Eggs: To Freeze or Not to Freeze?...An Exercise in Fertility


As I drove to my doctor's office for a routine checkup, I had a mission. I wanted to ask about the option of freezing my eggs. I half-wished that he would just tell me that I'm too old, my eggs are done, and it would be a waste of time and money to freeze my creaky, 38-year-old eggs. Hearing that would instantly save me from taking action regarding my reproductive future, not to mention, thousands of dollars. But that's not what he said.

He told me that the time is now. That I shouldn't even wait a year. Oh boy. Here we go. I'm a divorced single mom of a four-year old boy, who is the light of my life. I never thought I'd be the woman willing to spend thousands of dollars on conceiving my own biological child, but when I look at our faces in the mirror, or him playing with my parents, or see how similar our expressions are, my heart swells. I never thought my marriage would end, and I never thought I'd be a single mom at 38, contemplating the end of my natural fertility. But here I am. Single. And my eggs are about to expire.

The decision of freezing my eggs is complicated and rife with more questions. How badly do I want a second child? Can I afford to do it alone? What are my chances of delivering a healthy baby from a frozen egg? How long can it stay frozen? How old can I be to carry an implanted egg? What if I don't use them? This egg freezing decision is not going over easy.

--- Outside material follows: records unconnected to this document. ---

-- ==== Sys2Proof/Laws/Events.lean ====
section
/-! SUPPORT. What an event report changes (R16 to R18, R329 to R335, R152) and what it leaves: its steps first, then the report as a whole. -/

namespace Sys2Proof.Machine.State

@[simp] theorem lose_pending (s : State) (cls n : Nat) : (s.lose cls n).pending = s.pending := by
  unfold lose; split <;> rfl
@[simp] theorem lose_now (s : State) (cls n : Nat) : (s.lose cls n).now = s.now := by
  unfold lose; split <;> rfl
@[simp] theorem lose_completion (s : State) (cls n : Nat) : (s.lose cls n).completion = s.completion := by
  unfold lose; split <;> rfl
@[simp] theorem lose_out (s : State) (cls n : Nat) : (s.lose cls n).out = s.out := by
  unfold lose; split <;> rfl
@[simp] theorem lose_fresh (s : State) (cls n : Nat) : (s.lose cls n).fresh = s.fresh := by
  unfold lose; split <;> rfl
@[simp] theorem lose_shadow (s : State) (cls n : Nat) : (s.lose cls n).shadow = s.shadow := by
  unfold lose; split <;> rfl
@[simp] theorem lose_rdLatch (s : State) (cls n : Nat) : (s.lose cls n).rdLatch = s.rdLatch := by
  unfold lose; split <;> rfl
@[simp] theorem lose_wrHold (s : State) (cls n : Nat) : (s.lose cls n).wrHold = s.wrHold := by
  unfold lose; split <;> rfl
@[simp] theorem lose_heldLive (s : State) (cls n : Nat) : (s.lose cls n).heldLive = s.heldLive := by
  unfold lose; split <;> rfl
@[simp] theorem lose_insts (s : State) (cls n : Nat) : (s.lose cls n).insts = s.insts := by
  unfold lose; split <;> rfl
@[simp] theorem lose_dev (s : State) (cls n : Nat) : (s.lose cls n).dev = s.dev := by
  unfold lose; split <;> rfl
@[simp] theorem lose_hbm (s : State) (cls n : Nat) : (s.lose cls n).hbm = s.hbm := by
  unfold lose; split <;> rfl
@[simp] theorem lose_plate (s : State) (cls n : Nat) : (s.lose cls n).plate = s.plate := by
  unfold lose; split <;> rfl
@[simp] theorem lose_raw (s : State) (cls n : Nat) : (s.lose cls n).raw = s.raw := by
  unfold lose; split <;> rfl
@[simp] theorem lose_cfg (s : State) (cls n : Nat) : (s.lose cls n).cfg = s.cfg := by
  unfold lose; split <;> rfl
@[simp] theorem lose_pic (s : State) (cls n : Nat) : (s.lose cls n).pic = s.pic := by
  unfold lose; split <;> rfl
@[simp] theorem lose_chr (s : State) (cls n : Nat) : (s.lose cls n).chr = s.chr := by
  unfold lose; split <;> rfl
@[simp] theorem lose_tri (s : State) (cls n : Nat) : (s.lose cls n).tri = s.tri := by
  unfold lose; split <;> rfl
@[simp] theorem lose_light (s : State) (cls n : Nat) : (s.lose cls n).light = s.light := by
  unfold lose; split <;> rfl
@[simp] theorem lose_hel (s : State) (cls n : Nat) : (s.lose cls n).hel = s.hel := by
  unfold lose; split <;> rfl
@[simp] theorem lose_dp (s : State) (cls n : Nat) : (s.lose cls n).dp = s.dp := by
  unfold lose; split <;> rfl
@[simp] theorem lose_mem (s : State) (cls n : Nat) : (s.lose cls n).mem = s.mem := by
  unfold lose; split <;> rfl
@[simp] theorem lose_trn (s : State) (cls n : Nat) : (s.lose cls n).trn = s.trn := by
  unfold lose; split <;> rfl
@[simp] theorem lose_eph (s : State) (cls n : Nat) : (s.lose cls n).eph = s.eph := by
  unfold lose; split <;> rfl
@[simp] theorem lose_alm (s : State) (cls n : Nat) : (s.lose cls n).alm = s.alm := by
  unfold lose; split <;> rfl
@[simp] theorem lose_arc (s : State) (cls n : Nat) : (s.lose cls n).arc = s.arc := by
  unfold lose; split <;> rfl
@[simp] theorem lose_pwr (s : State) (cls n : Nat) : (s.lose cls n).pwr = s.pwr := by
  unfold lose; split <;> rfl
@[simp] theorem lose_host (s : State) (cls n : Nat) : (s.lose cls n).host = s.host := by
  unfold lose; split <;> rfl
@[simp] theorem lose_chn (s : State) (cls n : Nat) : (s.lose cls n).chn = s.chn := by
  unfold lose; split <;> rfl
@[simp] theorem lose_par (s : State) (cls n : Nat) : (s.lose cls n).par = s.par := by
  unfold lose; split <;> rfl
@[simp] theorem lose_obs (s : State) (cls n : Nat) : (s.lose cls n).obs = s.obs := by
  unfold lose; split <;> rfl
@[simp] theorem lose_heldPermit (s : State) (cls n : Nat) : (s.lose cls n).heldPermit = s.heldPermit := by
  unfold lose; split <;> rfl
@[simp] theorem lose_stopped (s : State) (cls n : Nat) : (s.lose cls n).stopped = s.stopped := by
  unfold lose; split <;> rfl
@[simp] theorem lose_retries (s : State) (cls n : Nat) : (s.lose cls n).retries = s.retries := by
  unfold lose; split <;> rfl

@[simp] theorem setQueue_pending (s : State) (q : List Report) : (s.setQueue q).pending = s.pending := by
  simp only [setQueue]; split <;> rfl
@[simp] theorem setQueue_now (s : State) (q : List Report) : (s.setQueue q).now = s.now := by
  simp only [setQueue]; split <;> rfl
@[simp] theorem setQueue_completion (s : State) (q : List Report) : (s.setQueue q).completion = s.completion := by
  simp only [setQueue]; split <;> rfl
@[simp] theorem setQueue_out (s : State) (q : List Report) : (s.setQueue q).out = s.out := by
  simp only [setQueue]; split <;> rfl
@[simp] theorem setQueue_fresh (s : State) (q : List Report) : (s.setQueue q).fresh = s.fresh := by
  simp only [setQueue]; split <;> rfl
@[simp] theorem setQueue_shadow (s : State) (q : List Report) : (s.setQueue q).shadow = s.shadow := by
  simp only [setQueue]; split <;> rfl
@[simp] theorem setQueue_rdLatch (s : State) (q : List Report) : (s.setQueue q).rdLatch = s.rdLatch := by
  simp only [setQueue]; split <;> rfl
@[simp] theorem setQueue_wrHold (s : State) (q : List Report) : (s.setQueue q).wrHold = s.wrHold := by
  simp only [setQueue]; split <;> rfl
@[simp] theorem setQueue_heldLive (s : State) (q : List Report) : (s.setQueue q).heldLive = s.heldLive := by
  simp only [setQueue]; split <;> rfl
@[simp] theorem setQueue_insts (s : State) (q : List Report) : (s.setQueue q).insts = s.insts := by
  simp only [setQueue]; split <;> rfl
@[simp] theorem setQueue_dev (s : State) (q : List Report) : (s.setQueue q).dev = s.dev := by
  simp only [setQueue]; split <;> rfl
@[simp] theorem setQueue_hbm (s : State) (q : List Report) : (s.setQueue q).hbm = s.hbm := by
  simp only [setQueue]; split <;> rfl
@[simp] theorem setQueue_plate (s : State) (q : List Report) : (s.setQueue q).plate = s.plate := by
  simp only [setQueue]; split <;> rfl
@[simp] theorem setQueue_raw (s : State) (q : List Report) : (s.setQueue q).raw = s.raw := by
  simp only [setQueue]; split <;> rfl
@[simp] theorem setQueue_cfg (s : State) (q : List Report) : (s.setQueue q).cfg = s.cfg := by
  simp only [setQueue]; split <;> rfl
@[simp] theorem setQueue_pic (s : State) (q : List Report) : (s.setQueue q).pic = s.pic := by
  simp only [setQueue]; split <;> rfl
@[simp] theorem setQueue_chr (s : State) (q : List Report) : (s.setQueue q).chr = s.chr := by
  simp only [setQueue]; split <;> rfl
@[simp] theorem setQueue_tri (s : State) (q : List Report) : (s.setQueue q).tri = s.tri := by
  simp only [setQueue]; split <;> rfl
@[simp] theorem setQueue_light (s : State) (q : List Report) : (s.setQueue q).light = s.light := by
  simp only [setQueue]; split <;> rfl
@[simp] theorem setQueue_hel (s : State) (q : List Report) : (s.setQueue q).hel = s.hel := by
  simp only [setQueue]; split <;> rfl
@[simp] theorem setQueue_dp (s : State) (q : List Report) : (s.setQueue q).dp = s.dp := by
  simp only [setQueue]; split <;> rfl
@[simp] theorem setQueue_mem (s : State) (q : List Report) : (s.setQueue q).mem = s.mem := by
  simp only [setQueue]; split <;> rfl
@[simp] theorem setQueue_trn (s : State) (q : List Report) : (s.setQueue q).trn = s.trn := by
  simp only [setQueue]; split <;> rfl
@[simp] theorem setQueue_eph (s : State) (q : List Report) : (s.setQueue q).eph = s.eph := by
  simp only [setQueue]; split <;> rfl
@[simp] theorem setQueue_alm (s : State) (q : List Report) : (s.setQueue q).alm = s.alm := by
  simp only [setQueue]; split <;> rfl
@[simp] theorem setQueue_arc (s : State) (q : List Report) : (s.setQueue q).arc = s.arc := by
  simp only [setQueue]; split <;> rfl
@[simp] theorem setQueue_pwr (s : State) (q : List Report) : (s.setQueue q).pwr = s.pwr := by
  simp only [setQueue]; split <;> rfl
@[simp] theorem setQueue_host (s : State) (q : List Report) : (s.setQueue q).host = s.host := by
  simp only [setQueue]; split <;> rfl
@[simp] theorem setQueue_chn (s : State) (q : List Report) : (s.setQueue q).chn = s.chn := by
  simp only [setQueue]; split <;> rfl
@[simp] theorem setQueue_par (s : State) (q : List Report) : (s.setQueue q).par = s.par := by
  simp only [setQueue]; split <;> rfl
@[simp] theorem setQueue_obs (s : State) (q : List Report) : (s.setQueue q).obs = s.obs := by
  simp only [setQueue]; split <;> rfl
@[simp] theorem setQueue_heldPermit (s : State) (q : List Report) : (s.setQueue q).heldPermit = s.heldPermit := by
  simp only [setQueue]; split <;> rfl
@[simp] theorem setQueue_stopped (s : State) (q : List Report) : (s.setQueue q).stopped = s.stopped := by
  simp only [setQueue]; split <;> rfl
@[simp] theorem setQueue_retries (s : State) (q : List Report) : (s.setQueue q).retries = s.retries := by
  simp only [setQueue]; split <;> rfl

I turn on the TV and catch Maria Menounous on Dr. Drew's Lifechangers chronicling her egg-freezing adventures because she is a busy working 33-year-old who wants a reproductive insurance policy of sorts, to ensure her choice to become a mother even in her 40's. I call the fertility specialist.

Even a few years ago, this was not a viable option for women. Still considered "experimental", results aren't guaranteed, but the technology has advanced. I had heard that the cost is about $10,000, but upon speaking to the specialist, the actual cost, without complications, is closer to $15-18K. That's a lot of money to preserve a future "what if."

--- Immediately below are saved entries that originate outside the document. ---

-- ==== Sys2Proof/Tests/Slice0.lean ====
section
/-! SUPPORT. The model's own tests: worked examples of the spec, an ill-formed command for each check of WellFormed, and for every statement
with hypotheses a state and operands that meet the hypotheses of each of its clauses (theorems `wit_…`). -/

namespace Sys2Proof.Tests

open Machine

/-! ### States -/

/-- The reset state with registers set. -/
def st (l : List (Fld × Nat × Nat)) : State := l.foldl (fun s x => s.wr x.1 x.2.1 x.2.2) State.reset
/-- A running module: every domain on, every PLL locked. -/
def up (l : List (Fld × Nat × Nat)) : State :=
  st ([(.pwr .domOnOn, 0, 2 ^ 50 - 1), (.pwr .stateStep, 0, 9), (.pwr .stateState, 0, 1), (.pwr .pllLock, 0, 255)] ++ l)
/-- A partition at the start of HBM. -/
def part0 : Partition := ⟨0, 4096, 1, 0, 0, 0, none⟩
/-- A frame on its way to the array, composed for output 1. -/
def frame0 : FrameRec :=
  { num := 0, mtime := 0, mclk := 0, kind := .composed, skind := 0, sched := ⟨readHeader fun _ => 0, []⟩, page := 0, marked := [], stale := [], crcs := [],
    flags := ⟨[], [], []⟩, forced := false, lightoff := false, asupp := false, dark := false, cleared := false, dim := 65536, badBands := [],
    placeBase := 0 }
/-- Output 1 composes a frame whose layer 2 fetches. -/
def fetching : State := ((up []).modPic 1 fun p => { p with frames := [frame0] }).modLayer 1 2 fun x => { x with window := true }
/-- Receiver 1 in PSR2 with a frame. -/
def psr : State := (up [(.dpr .linkUp, 1, 1), (.dpr .linkPsr, 1, 2)]).modDp 1 fun d => { d with frames := [⟨0, 0, 0, 2, 1, 0⟩] }
/-- A mesh load of output 1 into page 1 runs. -/
def meshing : State := (up [(.geo .meshLoadBusy, 1, 1)]).modPic 1 fun p => { p with meshLoad := some ⟨1, 256, 2⟩ }
/-- Layer 2 of output 1 holds a lease and is of a class. -/
def leased (cls : Nat) : State := (up [(.pix .layerCfgClass, 10, cls), (.pix .layerCfgSrc, 10, 0)]).modLayer 1 2 fun x => { x with lease := some ⟨0, 255, 0, 0⟩ }
/-- Slot 2 of output 1 runs on its period, with a measurement of the photodiode or of none. -/
def slotOn (mtype : Nat) : State :=
  { up [(.hel .slotCtrlEn, 18, 1), (.hel .trigTmode, 18, 1), (.hel .routeMtype, 18, mtype)] with insts := [(.slot, 18)] }.modSlot 1 2 fun x => { x with gridAt := 5 }
/-- The colour sensor of output 1 runs. -/
def sensor : State := up [(.hel .csCfgEn, 1, 1)]
/-- Engine 1 has staged a result. -/
def staged : State := (up []).modEng 1 fun e => { e with staged := some ⟨0, 3, 1, 0, [4], 2⟩ }
/-- A mailbox request with tag 7. -/
def mr : MailReq := ⟨7, 64, 4096⟩
/-- An empty section of a type. -/
def sec0 (type flags : Nat) : Section := ⟨type, flags, 4096, 0, 0, sha384 [], true⟩
/-- A signed image of empty sections; `patch` is bit 0 of FLAGS. -/
def image0 (patch : Nat) (secs : List Section) : Image :=
  { bytes := List.replicate (64 + 64 * secs.length) 0 ++ List.replicate 96 1 ++ List.replicate 32 0
    hdr := { magic := imageMagic, fmt := 1, flags := patch, keyslot := 0, part := 0x4800, clmask := 0, rsvd := 0, length := 8192, arb := 0,
             seccount := secs.length, build := 0, imageId := List.replicate 16 0, baseId := List.replicate 16 0 }
    secs := secs, signs := none, plan := Plan.empty }
/-- The image with a signature of the factory key that binds it. -/
def signed0 (im : Image) : Image := { im with signs := some ⟨im.digest, 0⟩ }
/-- A full image with every required section. -/
def full0 : Image := signed0 (image0 0 (requiredSections.map fun t => sec0 t (if liveSection t then 2 else 0)))
/-- A patch of the schedules. -/
def patch0 : Image := signed0 (image0 1 [sec0 3 2])
/-- A token that opens the debug port for a minute. -/
def token0 : List Byte := [0x44, 0x42, 0x47, 0x54] ++ List.replicate 16 0 ++ [3, 0, 0, 0, 60, 0, 0, 0] ++ List.replicate 100 0
/-- What a signature of that token by the factory key binds. -/
def sign0 : Option Signed := some ⟨sha384 ((token0.map BitVec.toNat).take 32), 0⟩
/-- An archive drive that meets the requirements. -/
def drive0 (a : Option Superblock) : Drive := ⟨256000000000, 9, false, 131072, true, 4, 4, a, none, [], []⟩
/-- A superblock of the module's own archive. -/
def super0 : Superblock := ⟨9, 3813, 256000000000, 0, 0, 0, 1, 0, 0⟩
/-- A start-up report of a good start up to a step. -/
def start0 (upto : Nat) : StartReport :=
  { vin := 12000, upto := upto, counting := false, startAt := 3, refclk := some 0, holdup := 6000, flashBad := none, fetchBad := [], powerBad := [], hbmBad := 0, taps := [],
    links := [], adc := [] }
/-- The bytes of a message with its CRC. -/
def msg (n : Nat) (l : List Nat) : List Byte :=
  let b := (l ++ List.replicate n 0).take (n - 2)
  (b ++ leBytes 2 (crc16 b)).map (BitVec.ofNat 8)
/-- A schedule of one segment: two T-planes and six A-planes. -/
def sched0 : Schedule :=
  { hdr := { kind := 0, nseg := 1, nent := 10, da := 64, settle := 1600, period := 100000, dump := 4800, bands := 2, minlanes := 1, splitq := 0,
             tform := false, tail := 0 }
    ents := [⟨1, 1, 0, 0, 0, false, false, 0⟩, ⟨2, 1, 15, 0, 0, true, false, 50⟩, ⟨2, 1, 14, 0, 0, true, false, 25⟩]
      ++ (List.range 6).map (fun i => ⟨4, 1, 5 - i, 0, 0, true, false, 0⟩) ++ [⟨0, 0, 0, 0, 0, false, false, 0⟩] }
/-- The frame on display in output 1. -/
def frame1 : FrameRec := { frame0 with num := 1, sched := sched0 }
/-- Output 1 shows a frame: in its first segment, over a working link. -/
def showing : State :=
  { ((((up [(.chr .showFrame, 1, 1), (.tri .stateLink, 1, 2), (.tri .stateWorking, 1, 0x1FFFF)]).modPic 1 fun p => { p with frames := [frame1] }).modChr 1
      fun h => { h with running := true, seg := 1 }).modTri 1 fun t => { t with active := [0, 1] })
    with cfg := (Vector.replicate 4 OutCfg.reset).set 1 { OutCfg.reset with present := true, w := 8, h := 2, bands := 2, cache := 8, settle := 1600 } }
/-- A block sent to the array of output 1. -/
def blk0 : SentBlock :=
  { hdr := ⟨false, true, 9, 0, 0, 0, 0, 1, 1⟩, payload := [7], frame := 1, prim := 1, bitn := 15, lane := 3, trailerAt := 4, padOk := none, echoOk := none,
    echoAt := 0, echoCrc := none, pathFault := false, resetAt := 90000 }
/-- The block is under way. -/
def sending : State := showing.modTri 1 fun t => { t with blocks := [blk0] }
/-- A reset awaits its acknowledgement. -/
def ack0 : PendingAck := ⟨9, 0, 1, 0, 1, false, 4⟩
def awaiting : State := showing.modTri 1 fun t => { t with acks := [ack0] }
/-- Output 1 shows light of channel 2. -/
def lit : State := (((showing.wr (.lsr .chStateState) 8 3).wr (.lsr .intlkTripped) 1 0).modLight 1 fun l => { l with segPrim := 1, segDim := Vector.replicate 3 65535 })
/-- The identity of an array, and the output of it. -/
def ident0 : List Nat := [6, 4, 0, 1, 8, 2, 100, 0, 10]
def bringing : State :=
  { up [] with cfg := (Vector.replicate 4 OutCfg.reset).set 1
                 { OutCfg.reset with present := true, w := 512, h := 256, bands := 8, cache := 2, settle := 1600, cmdlat := 160 } }
/-- The head of the chain, at address 1. -/
def head1 (l : List (Fld × Nat × Nat)) : State := up ([(.chn .addrAddr, 0, 1), (.chn .addrHead, 0, 1)] ++ l)
/-- A module at address 3 of the chain. -/
def third (l : List (Fld × Nat × Nat)) : State := up ([(.chn .addrAddr, 0, 3)] ++ l)
/-- A module of a pair whose Transit link is up. -/
def paired (role : Nat) (l : List (Fld × Nat × Nat)) : State :=
  (up ([(.par .statRole, 0, role)] ++ l)).modPar fun p => { p with linkUp := true, txLanes := 15, rxLanes := 15 }
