-- ==== Sys2Proof/Syntax.lean ====
section
/-! DEFINITION. The closed enumeration of the 18 instructions (spec 00_scope R2, opcode_table.json), in its order.
An instruction has no field: its registers are fixed by its opcode (10_state R21), and the operand word of a two-word instruction is
not part of what is decoded; the instruction's own execution fetches it (30_encoding R86, 40_system R120). Log entry 27. -/

namespace Sys2Proof

/-- One constructor per mnemonic of spec 00_scope R2 and no others. -/
inductive Instr where
  | halt | noop | inca | deca | seta | seti | deci | jinz | mvay
  | adxy | mvax | mvya | outa | jump | inci | ldai | cmpi | jneq
  deriving DecidableEq, Repr

/-- The enumeration of R2 as a list, in the spec's order. -/
def Instr.all : List Instr :=
  [.halt, .noop, .inca, .deca, .seta, .seti, .deci, .jinz, .mvay,
   .adxy, .mvax, .mvya, .outa, .jump, .inci, .ldai, .cmpi, .jneq]

end Sys2Proof
end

Forgetting the preclusive price tag for the moment, I'm elated at the thought of how powerful it is for women to be offered this choice to protect our fertility in a work climate that is less than family-friendly. I tell the doctor that this could be a remarkable step for women, that as the technology advances, every 25 year-old woman could freeze her eggs, and in essence outsmart the biological clock! What a game changer this could be!

But my doctor stops me cold. She simply says, "…Or, we could live in a society that supports women in the workplace at a child-bearing age with affordable child care options and a family friendly work environment." I almost cry. She's right. If we had that, we wouldn't have to go through experimental procedures to outsmart our biological clock, we could just go with it.

She recommends that I use a sperm donor and get pregnant immediately. Which also makes me want to cry. I realize that's not what I want. I don't want another baby right now- what I do want is to be told that should I want another biological child in the future, the choice won't be taken off the table entirely.

I decide not to go through with it. I am so lucky to have my son, and I think I needed this exercise in fertility to make that crystal clear to me. Who knows what the future holds? I might meet someone and get knocked up before my eggs are done, or I might not. But either way, I've learned: Fertility is a finite thing. You don't think much about it, until you need it, and then it is still an unknown at best.

What would you do? Would you freeze your eggs to preserve reproductive choice?